> YOUR ASSIGNMENT
Copy each line below that contains "exactly".

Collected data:

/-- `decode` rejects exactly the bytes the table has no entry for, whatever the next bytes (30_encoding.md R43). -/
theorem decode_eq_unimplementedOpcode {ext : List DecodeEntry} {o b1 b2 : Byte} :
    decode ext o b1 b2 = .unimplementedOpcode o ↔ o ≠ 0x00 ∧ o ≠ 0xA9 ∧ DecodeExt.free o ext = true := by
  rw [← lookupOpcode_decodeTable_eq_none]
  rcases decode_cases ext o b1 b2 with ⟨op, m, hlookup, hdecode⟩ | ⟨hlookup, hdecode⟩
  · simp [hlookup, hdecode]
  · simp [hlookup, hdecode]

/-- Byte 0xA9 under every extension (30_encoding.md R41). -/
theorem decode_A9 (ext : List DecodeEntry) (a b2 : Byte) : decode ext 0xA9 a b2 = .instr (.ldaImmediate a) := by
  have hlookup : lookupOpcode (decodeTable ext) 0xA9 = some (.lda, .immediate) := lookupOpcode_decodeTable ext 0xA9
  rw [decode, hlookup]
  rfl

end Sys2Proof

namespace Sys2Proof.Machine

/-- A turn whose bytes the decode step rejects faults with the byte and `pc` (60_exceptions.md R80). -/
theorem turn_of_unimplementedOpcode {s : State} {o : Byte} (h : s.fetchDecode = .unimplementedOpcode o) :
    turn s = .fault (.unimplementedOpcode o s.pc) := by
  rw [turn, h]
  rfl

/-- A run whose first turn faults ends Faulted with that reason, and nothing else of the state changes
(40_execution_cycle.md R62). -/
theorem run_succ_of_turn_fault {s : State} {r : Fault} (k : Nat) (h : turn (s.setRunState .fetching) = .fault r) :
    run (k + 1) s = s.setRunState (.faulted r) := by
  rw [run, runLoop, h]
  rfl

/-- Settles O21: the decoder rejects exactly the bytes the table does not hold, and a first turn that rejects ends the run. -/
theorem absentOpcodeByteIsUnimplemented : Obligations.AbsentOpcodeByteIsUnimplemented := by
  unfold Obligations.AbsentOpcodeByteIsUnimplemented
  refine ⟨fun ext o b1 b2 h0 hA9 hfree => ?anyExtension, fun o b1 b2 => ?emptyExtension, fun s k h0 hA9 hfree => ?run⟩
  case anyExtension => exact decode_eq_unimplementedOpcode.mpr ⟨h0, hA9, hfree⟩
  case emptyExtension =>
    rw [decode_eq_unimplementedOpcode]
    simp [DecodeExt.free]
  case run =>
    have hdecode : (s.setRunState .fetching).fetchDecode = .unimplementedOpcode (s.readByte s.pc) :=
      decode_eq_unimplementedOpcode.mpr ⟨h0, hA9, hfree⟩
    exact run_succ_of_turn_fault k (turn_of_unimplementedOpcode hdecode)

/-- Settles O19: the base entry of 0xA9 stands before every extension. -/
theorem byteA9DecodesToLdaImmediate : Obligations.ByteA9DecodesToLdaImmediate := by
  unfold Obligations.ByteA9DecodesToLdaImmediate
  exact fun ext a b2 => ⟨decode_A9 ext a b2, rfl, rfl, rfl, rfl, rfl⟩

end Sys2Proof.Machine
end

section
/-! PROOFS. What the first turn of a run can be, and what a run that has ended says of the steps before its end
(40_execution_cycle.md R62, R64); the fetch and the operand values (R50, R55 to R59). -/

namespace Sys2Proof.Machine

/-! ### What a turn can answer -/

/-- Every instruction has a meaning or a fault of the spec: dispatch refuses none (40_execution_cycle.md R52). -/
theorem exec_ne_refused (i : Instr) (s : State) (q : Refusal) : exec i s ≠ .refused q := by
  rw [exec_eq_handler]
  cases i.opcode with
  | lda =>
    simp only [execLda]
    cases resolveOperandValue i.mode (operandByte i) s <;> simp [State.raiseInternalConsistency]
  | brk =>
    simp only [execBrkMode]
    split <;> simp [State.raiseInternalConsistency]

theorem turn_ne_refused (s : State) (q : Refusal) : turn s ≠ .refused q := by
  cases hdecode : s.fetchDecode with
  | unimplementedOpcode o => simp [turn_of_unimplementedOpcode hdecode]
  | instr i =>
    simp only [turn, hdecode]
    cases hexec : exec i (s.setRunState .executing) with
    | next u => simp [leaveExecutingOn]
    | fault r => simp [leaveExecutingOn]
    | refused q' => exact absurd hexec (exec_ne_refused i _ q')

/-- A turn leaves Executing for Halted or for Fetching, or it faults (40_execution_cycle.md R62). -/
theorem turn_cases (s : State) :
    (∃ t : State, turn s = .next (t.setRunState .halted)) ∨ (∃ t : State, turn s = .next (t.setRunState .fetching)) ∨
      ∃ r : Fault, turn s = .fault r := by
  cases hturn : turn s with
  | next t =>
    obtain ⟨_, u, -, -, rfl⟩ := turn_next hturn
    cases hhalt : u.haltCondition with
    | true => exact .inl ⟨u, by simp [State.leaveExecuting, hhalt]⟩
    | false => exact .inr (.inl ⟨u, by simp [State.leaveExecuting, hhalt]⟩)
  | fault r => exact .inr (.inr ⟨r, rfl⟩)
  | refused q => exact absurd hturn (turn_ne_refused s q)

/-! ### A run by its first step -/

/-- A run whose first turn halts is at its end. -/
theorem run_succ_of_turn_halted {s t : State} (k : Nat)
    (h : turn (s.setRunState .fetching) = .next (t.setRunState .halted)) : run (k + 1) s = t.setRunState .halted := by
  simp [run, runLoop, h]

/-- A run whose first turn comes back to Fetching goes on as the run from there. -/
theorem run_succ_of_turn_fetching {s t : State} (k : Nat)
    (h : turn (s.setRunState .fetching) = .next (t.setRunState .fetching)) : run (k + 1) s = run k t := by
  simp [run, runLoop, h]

...

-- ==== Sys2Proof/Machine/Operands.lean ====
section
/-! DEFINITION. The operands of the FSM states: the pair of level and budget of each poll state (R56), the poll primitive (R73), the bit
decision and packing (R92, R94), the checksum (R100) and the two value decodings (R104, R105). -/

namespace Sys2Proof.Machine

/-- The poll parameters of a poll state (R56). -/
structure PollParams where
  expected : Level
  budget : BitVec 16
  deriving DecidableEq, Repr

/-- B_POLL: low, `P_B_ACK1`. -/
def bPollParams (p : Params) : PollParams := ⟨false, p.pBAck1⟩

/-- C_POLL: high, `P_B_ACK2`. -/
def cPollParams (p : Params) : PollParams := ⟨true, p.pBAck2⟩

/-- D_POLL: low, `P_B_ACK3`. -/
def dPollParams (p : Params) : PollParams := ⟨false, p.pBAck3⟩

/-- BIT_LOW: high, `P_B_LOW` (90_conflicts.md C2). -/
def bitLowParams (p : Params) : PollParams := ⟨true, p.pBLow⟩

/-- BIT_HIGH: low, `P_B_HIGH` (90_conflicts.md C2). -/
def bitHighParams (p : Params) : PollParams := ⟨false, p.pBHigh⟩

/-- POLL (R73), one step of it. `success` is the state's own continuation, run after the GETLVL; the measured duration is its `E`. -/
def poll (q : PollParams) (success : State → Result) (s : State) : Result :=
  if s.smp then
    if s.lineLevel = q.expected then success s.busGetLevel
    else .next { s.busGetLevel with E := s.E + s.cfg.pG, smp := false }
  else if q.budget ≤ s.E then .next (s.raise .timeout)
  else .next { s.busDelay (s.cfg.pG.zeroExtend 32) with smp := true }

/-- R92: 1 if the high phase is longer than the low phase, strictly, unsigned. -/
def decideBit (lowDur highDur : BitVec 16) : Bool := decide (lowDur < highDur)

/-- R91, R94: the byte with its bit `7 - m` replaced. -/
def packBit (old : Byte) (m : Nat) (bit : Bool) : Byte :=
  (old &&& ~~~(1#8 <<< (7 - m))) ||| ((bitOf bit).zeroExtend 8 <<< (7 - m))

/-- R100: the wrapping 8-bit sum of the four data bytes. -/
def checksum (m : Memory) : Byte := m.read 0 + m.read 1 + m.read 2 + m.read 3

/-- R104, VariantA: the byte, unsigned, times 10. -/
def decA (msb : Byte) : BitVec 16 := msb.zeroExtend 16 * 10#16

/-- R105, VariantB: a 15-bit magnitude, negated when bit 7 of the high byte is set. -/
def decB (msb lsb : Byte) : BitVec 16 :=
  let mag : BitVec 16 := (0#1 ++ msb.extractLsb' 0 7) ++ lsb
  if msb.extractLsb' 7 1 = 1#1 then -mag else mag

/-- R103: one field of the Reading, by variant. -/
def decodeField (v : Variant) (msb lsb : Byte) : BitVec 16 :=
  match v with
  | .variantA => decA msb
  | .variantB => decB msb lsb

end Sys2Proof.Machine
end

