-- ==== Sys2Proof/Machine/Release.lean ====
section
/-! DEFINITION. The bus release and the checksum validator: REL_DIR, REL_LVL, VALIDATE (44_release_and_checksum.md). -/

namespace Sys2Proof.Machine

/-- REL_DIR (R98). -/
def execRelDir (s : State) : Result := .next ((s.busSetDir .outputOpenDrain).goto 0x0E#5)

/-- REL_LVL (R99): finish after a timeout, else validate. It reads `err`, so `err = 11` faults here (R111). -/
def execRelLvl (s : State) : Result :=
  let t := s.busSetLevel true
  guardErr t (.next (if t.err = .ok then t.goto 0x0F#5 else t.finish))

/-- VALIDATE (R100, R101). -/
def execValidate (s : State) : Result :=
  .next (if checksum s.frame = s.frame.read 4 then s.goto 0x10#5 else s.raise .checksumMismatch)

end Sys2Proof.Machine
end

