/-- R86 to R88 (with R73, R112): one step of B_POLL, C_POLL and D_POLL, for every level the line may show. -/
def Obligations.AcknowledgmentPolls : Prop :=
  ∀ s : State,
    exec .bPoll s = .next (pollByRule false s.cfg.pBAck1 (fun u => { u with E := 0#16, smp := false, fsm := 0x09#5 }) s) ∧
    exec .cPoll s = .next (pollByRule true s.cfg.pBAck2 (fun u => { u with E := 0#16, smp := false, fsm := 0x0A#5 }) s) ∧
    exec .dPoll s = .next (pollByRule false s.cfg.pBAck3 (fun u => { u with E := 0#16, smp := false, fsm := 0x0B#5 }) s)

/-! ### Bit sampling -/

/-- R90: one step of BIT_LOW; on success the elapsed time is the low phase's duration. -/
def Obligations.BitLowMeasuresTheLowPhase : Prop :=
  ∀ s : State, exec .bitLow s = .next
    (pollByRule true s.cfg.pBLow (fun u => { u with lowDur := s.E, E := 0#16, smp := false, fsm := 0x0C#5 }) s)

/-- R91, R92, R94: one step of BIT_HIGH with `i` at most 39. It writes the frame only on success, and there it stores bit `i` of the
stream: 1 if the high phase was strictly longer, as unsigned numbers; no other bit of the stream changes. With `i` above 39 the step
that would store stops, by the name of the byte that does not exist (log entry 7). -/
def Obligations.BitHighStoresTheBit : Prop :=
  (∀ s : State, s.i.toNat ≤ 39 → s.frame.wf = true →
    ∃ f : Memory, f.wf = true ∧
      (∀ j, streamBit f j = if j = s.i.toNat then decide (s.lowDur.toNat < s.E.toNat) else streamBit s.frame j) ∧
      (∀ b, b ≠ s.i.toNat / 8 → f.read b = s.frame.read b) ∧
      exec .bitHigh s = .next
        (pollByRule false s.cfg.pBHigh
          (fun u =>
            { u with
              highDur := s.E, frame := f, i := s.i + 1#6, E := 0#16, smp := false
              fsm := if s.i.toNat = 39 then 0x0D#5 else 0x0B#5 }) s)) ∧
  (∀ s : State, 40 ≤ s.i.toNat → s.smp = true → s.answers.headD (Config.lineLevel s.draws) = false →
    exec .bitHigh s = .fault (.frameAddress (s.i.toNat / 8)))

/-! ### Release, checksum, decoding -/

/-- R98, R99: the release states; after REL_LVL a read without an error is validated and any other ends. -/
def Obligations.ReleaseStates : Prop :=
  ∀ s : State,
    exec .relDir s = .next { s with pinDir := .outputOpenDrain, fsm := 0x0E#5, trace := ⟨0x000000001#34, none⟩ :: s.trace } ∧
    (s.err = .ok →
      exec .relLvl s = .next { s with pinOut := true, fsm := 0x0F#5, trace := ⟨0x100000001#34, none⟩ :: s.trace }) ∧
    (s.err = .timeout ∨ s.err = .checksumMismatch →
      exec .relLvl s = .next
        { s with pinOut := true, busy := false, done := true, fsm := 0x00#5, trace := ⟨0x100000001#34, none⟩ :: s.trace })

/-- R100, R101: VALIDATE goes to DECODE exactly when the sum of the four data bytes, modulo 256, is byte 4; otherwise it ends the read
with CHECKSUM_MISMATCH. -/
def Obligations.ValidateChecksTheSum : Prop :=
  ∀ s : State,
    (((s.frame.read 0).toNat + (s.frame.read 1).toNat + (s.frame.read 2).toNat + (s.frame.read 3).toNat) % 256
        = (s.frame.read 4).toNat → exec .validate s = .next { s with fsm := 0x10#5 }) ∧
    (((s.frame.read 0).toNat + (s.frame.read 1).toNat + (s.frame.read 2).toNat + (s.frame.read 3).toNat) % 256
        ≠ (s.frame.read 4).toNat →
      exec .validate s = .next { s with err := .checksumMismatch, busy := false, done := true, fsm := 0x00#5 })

> OUTPUT OF THE EXERCISE
/-- `decode` rejects exactly the bytes the table has no entry for, whatever the next bytes (30_encoding.md R43). -/
/-- Settles O21: the decoder rejects exactly the bytes the table does not hold, and a first turn that rejects ends the run. -/
/-- R100, R101: VALIDATE goes to DECODE exactly when the sum of the four data bytes, modulo 256, is byte 4; otherwise it ends the read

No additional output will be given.